On ARM systems the code which deals with virtualising the GIC
distributor would, under various circumstances, log messages on a
guest accessible code path without appropriate rate limiting.
A malicious guest could cause repeated logging to the hypervisor
console, leading to a Denial of Service attack.
Xen 4.4 and later systems running on ARM hardware are vulnerable.
x86 systems are not affected.
The problematic log messages are issued with priority Warning.
Therefore they can be rate limited by adding "loglvl=error/warning" to the
hypervisor command line or suppressed entirely by adding "loglvl=error".
Applying the attached patch(es) resolves this issue.
This issue did not affect the versions of xen as shipped with Red Hat Enterprise Linux 5.
Red Hat would like to thank the Xen for reporting this issue. Upstream acknowledges Julien Grall as the original reporter.
Created attachment 985562 [details]
Created attachment 985563 [details]
Created attachment 985564 [details]
Fedora isn't affected as we haven't yet built xen on ARM. The patches have however been applied to xen-4.5.0-1.fc22 and the other Fedora versions will have patched code when xen-4.4.2 and xen-4.3.4 (currently both at -rc1) are released.

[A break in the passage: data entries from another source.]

theorem runPlacementPin_keeps {s0 s : State} {a0} (h : Keeps s0 s) : Keeps s0 (runPlacementPin a0 s).1 := by
  unfold runPlacementPin
  repeat' first
    | with_reducible assumption
    | with_reducible apply refuse_keeps
    | (with_reducible refine refuse_keeps_eq ?_ (by with_reducible assumption))
    | with_reducible apply applyPin_keeps
    | (with_reducible refine applyPin_keeps_eq ?_ (by with_reducible assumption))
    | with_reducible apply toTargets_keeps
    | (with_reducible refine toTargets_keeps_eq ?_ (by with_reducible assumption))
    | with_reducible apply Keeps.ite
    | (lift_lets; intro x; refine Keeps.cut (s := s0) (x := x) ?_ ?_; rotate_left; intro hx; clear_value x; rotate_left; subst x)
    | (lift_lets; intro (x : Memory); subst x)
    | (lift_lets; intro (x : Flash); subst x)
    | (lift_lets; intro (x : State → State × Nat × Nat); subst x)
    | (lift_lets; intro (x : State → State); subst x)
    | (lift_lets; intro (x : State → State × Result); subst x)
    | (lift_lets; intro x; clear_value x)
    | dsimp only [Keeps]
    | split

theorem runPlacementPin_keeps_eq {s0 s : State} {a0} (h : Keeps s0 s) {t u} (e : runPlacementPin a0 s = (t, u)) : Keeps s0 t := by
  have k : Keeps s0 (runPlacementPin a0 s).1 := runPlacementPin_keeps h 
  rw [e] at k; exact k

theorem finishPins_keeps {s0 s : State} (h : Keeps s0 s) : Keeps s0 (finishPins s) := by
  unfold finishPins
  repeat' first
    | with_reducible assumption
    | with_reducible apply finishJobs_keeps
    | (with_reducible refine Keeps.foldl ?_ (fun t x h => ?_))
    | (with_reducible refine Keeps.foldlFst ?_ (fun t x h => ?_))
    | (with_reducible refine Keeps.foldlSnd ?_ (fun t x h => ?_))
    | with_reducible apply Keeps.ite
    | (lift_lets; intro x; refine Keeps.cut (s := s0) (x := x) ?_ ?_; rotate_left; intro hx; clear_value x; rotate_left; subst x)
    | (lift_lets; intro (x : Memory); subst x)
    | (lift_lets; intro (x : Flash); subst x)
    | (lift_lets; intro (x : State → State × Nat × Nat); subst x)
    | (lift_lets; intro (x : State → State); subst x)
    | (lift_lets; intro (x : State → State × Result); subst x)
    | (lift_lets; intro x; clear_value x)
    | dsimp only [Keeps]
    | split

theorem runDesc_keeps {s0 s : State} {a0 a1 a2 a3} (h : Keeps s0 s) : Keeps s0 (runDesc a0 a1 a2 a3 s).1 := by
  unfold runDesc
  repeat' first
    | with_reducible assumption
    | with_reducible apply refuse_keeps
    | (with_reducible refine refuse_keeps_eq ?_ (by with_reducible assumption))
    | with_reducible apply runGraphSubmit_keeps
    | (with_reducible refine runGraphSubmit_keeps_eq ?_ (by with_reducible assumption))
    | with_reducible apply runGraphRetire_keeps
    | (with_reducible refine runGraphRetire_keeps_eq ?_ (by with_reducible assumption))
    | with_reducible apply runTensorDefine_keeps
    | (with_reducible refine runTensorDefine_keeps_eq ?_ (by with_reducible assumption))
    | with_reducible apply runTensorRelease_keeps
    | (with_reducible refine runTensorRelease_keeps_eq ?_ (by with_reducible assumption))
    | with_reducible apply runFurrowAdvance_keeps
    | (with_reducible refine runFurrowAdvance_keeps_eq ?_ (by with_reducible assumption))
    | with_reducible apply runRunBegin_keeps
    | (with_reducible refine runRunBegin_keeps_eq ?_ (by with_reducible assumption))
    | with_reducible apply runGroupDefine_keeps
    | (with_reducible refine runGroupDefine_keeps_eq ?_ (by with_reducible assumption))
    | with_reducible apply runGroupReform_keeps
    | (with_reducible refine runGroupReform_keeps_eq ?_ (by with_reducible assumption))
    | with_reducible apply runCopyIn_keeps
    | (with_reducible refine runCopyIn_keeps_eq ?_ (by with_reducible assumption))
    | with_reducible apply runCopyOut_keeps
    | (with_reducible refine runCopyOut_keeps_eq ?_ (by with_reducible assumption))
    | with_reducible apply runExport_keeps
    | (with_reducible refine runExport_keeps_eq ?_ (by with_reducible assumption))
    | with_reducible apply runSnapshot_keeps
    | (with_reducible refine runSnapshot_keeps_eq ?_ (by with_reducible assumption))
    | with_reducible apply runStop_keeps
    | (with_reducible refine runStop_keeps_eq ?_ (by with_reducible assumption))
    | with_reducible apply runResume_keeps
    | (with_reducible refine runResume_keeps_eq ?_ (by with_reducible assumption))
    | with_reducible apply runModeSet_keeps
    | (with_reducible refine runModeSet_keeps_eq ?_ (by with_reducible assumption))
    | with_reducible apply runRootSupply_keeps
    | (with_reducible refine runRootSupply_keeps_eq ?_ (by with_reducible assumption))
    | with_reducible apply runVoteSupply_keeps
    | (with_reducible refine runVoteSupply_keeps_eq ?_ (by with_reducible assumption))
    | with_reducible apply runPlacementPin_keeps
    | (with_reducible refine runPlacementPin_keeps_eq ?_ (by with_reducible assumption))
    | with_reducible apply runCounters_keeps
    | (with_reducible refine runCounters_keeps_eq ?_ (by with_reducible assumption))
    | with_reducible apply runTrace_keeps
    | (with_reducible refine runTrace_keeps_eq ?_ (by with_reducible assumption))
    | with_reducible apply runInject_keeps
    | (with_reducible refine runInject_keeps_eq ?_ (by with_reducible assumption))
    | with_reducible apply runAttest_keeps
    | (with_reducible refine runAttest_keeps_eq ?_ (by with_reducible assumption))
    | with_reducible apply accept_keeps
    | (with_reducible refine accept_keeps_eq ?_ (by with_reducible assumption))
    | with_reducible apply Keeps.ite
    | dsimp only [Keeps]
    | split

theorem runDesc_keeps_eq {s0 s : State} {a0 a1 a2 a3} (h : Keeps s0 s) {t u} (e : runDesc a0 a1 a2 a3 s = (t, u)) : Keeps s0 t := by
  have k : Keeps s0 (runDesc a0 a1 a2 a3 s).1 := runDesc_keeps h 
  rw [e] at k; exact k

theorem blockFor_keeps {s0 s : State} {a0 a1 a2} (h : Keeps s0 s) (k_a2 : ∀ y0 y1 t, Keeps s0 t → Keeps s0 (a2 y0 y1 t).1) : Keeps s0 (blockFor a0 a1 a2 s) := by
  unfold blockFor
  repeat' first
    | with_reducible assumption
    | with_reducible apply k_a2
    | with_reducible apply sendResult_keeps
    | with_reducible apply Keeps.ite
    | (lift_lets; intro x; refine Keeps.cut (s := s0) (x := x) ?_ ?_; rotate_left; intro hx; clear_value x; rotate_left; subst x)
    | (lift_lets; intro (x : Memory); subst x)
    | (lift_lets; intro (x : Flash); subst x)
    | (lift_lets; intro (x : State → State × Nat × Nat); subst x)
    | (lift_lets; intro (x : State → State); subst x)
    | (lift_lets; intro (x : State → State × Result); subst x)
    | (lift_lets; intro x; clear_value x)
    | dsimp only [Keeps]
    | split

theorem applyOrder_keeps {s0 s : State} {a0} (h : Keeps s0 s) : Keeps s0 (applyOrder a0 s) := by
  unfold applyOrder
  repeat' first
    | with_reducible assumption
    | with_reducible apply submitGraph_keeps
    | (with_reducible refine submitGraph_keeps_eq ?_ (by with_reducible assumption))
    | with_reducible apply retireSegment_keeps
    | with_reducible apply defineTensor_keeps
    | with_reducible apply releaseTensor_keeps
    | with_reducible apply raiseLimit_keeps
    | with_reducible apply applyResume_keeps
    | with_reducible apply setMode_keeps
    | with_reducible apply applyExport_keeps
    | (with_reducible refine applyExport_keeps_eq ?_ (by with_reducible assumption))
    | with_reducible apply sendResult_keeps
    | with_reducible apply blockFor_keeps
    | with_reducible apply applyInject_keeps
    | (with_reducible refine applyInject_keeps_eq ?_ (by with_reducible assumption))
    | with_reducible apply applyCounters_keeps
    | with_reducible apply applyTrace_keeps
    | with_reducible apply applyAttest_keeps
    | (with_reducible refine applyAttest_keeps_eq ?_ (by with_reducible assumption))
    | with_reducible apply applySupply_keeps
    | (with_reducible refine applySupply_keeps_eq ?_ (by with_reducible assumption))
    | with_reducible apply recordFor_keeps
    | with_reducible apply applyPin_keeps
    | (with_reducible refine applyPin_keeps_eq ?_ (by with_reducible assumption))
    | with_reducible apply beginCopyIn_keeps
    | with_reducible apply awaitCopy_keeps
    | with_reducible apply publishCopy_keeps
    | with_reducible apply endAwait_keeps
    | with_reducible apply runCopyOut_keeps
    | (with_reducible refine runCopyOut_keeps_eq ?_ (by with_reducible assumption))
    | intro t h
    | with_reducible apply Keeps.ite
    | (lift_lets; intro x; refine Keeps.cut (s := s0) (x := x) ?_ ?_; rotate_left; intro hx; clear_value x; rotate_left; subst x)
    | (lift_lets; intro (x : Memory); subst x)
    | (lift_lets; intro (x : Flash); subst x)
    | (lift_lets; intro (x : State → State × Nat × Nat); subst x)
    | (lift_lets; intro (x : State → State); subst x)
    | (lift_lets; intro (x : State → State × Result); subst x)
    | (lift_lets; intro x; clear_value x)
    | dsimp only [Keeps]
    | split

end Sys2Proof.Laws
end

Common Vulnerabilities and Exposures assigned an identifier CVE-2015-1563 to
the following vulnerability:
The ARM GIC distributor virtualization in Xen 4.4.x and 4.5.x allows
local guests to cause a denial of service by causing a large number
messages to be logged.
xen-4.4.1-16.fc21 has been pushed to the Fedora 21 stable repository. If problems still persist, please make note of it in this bug report.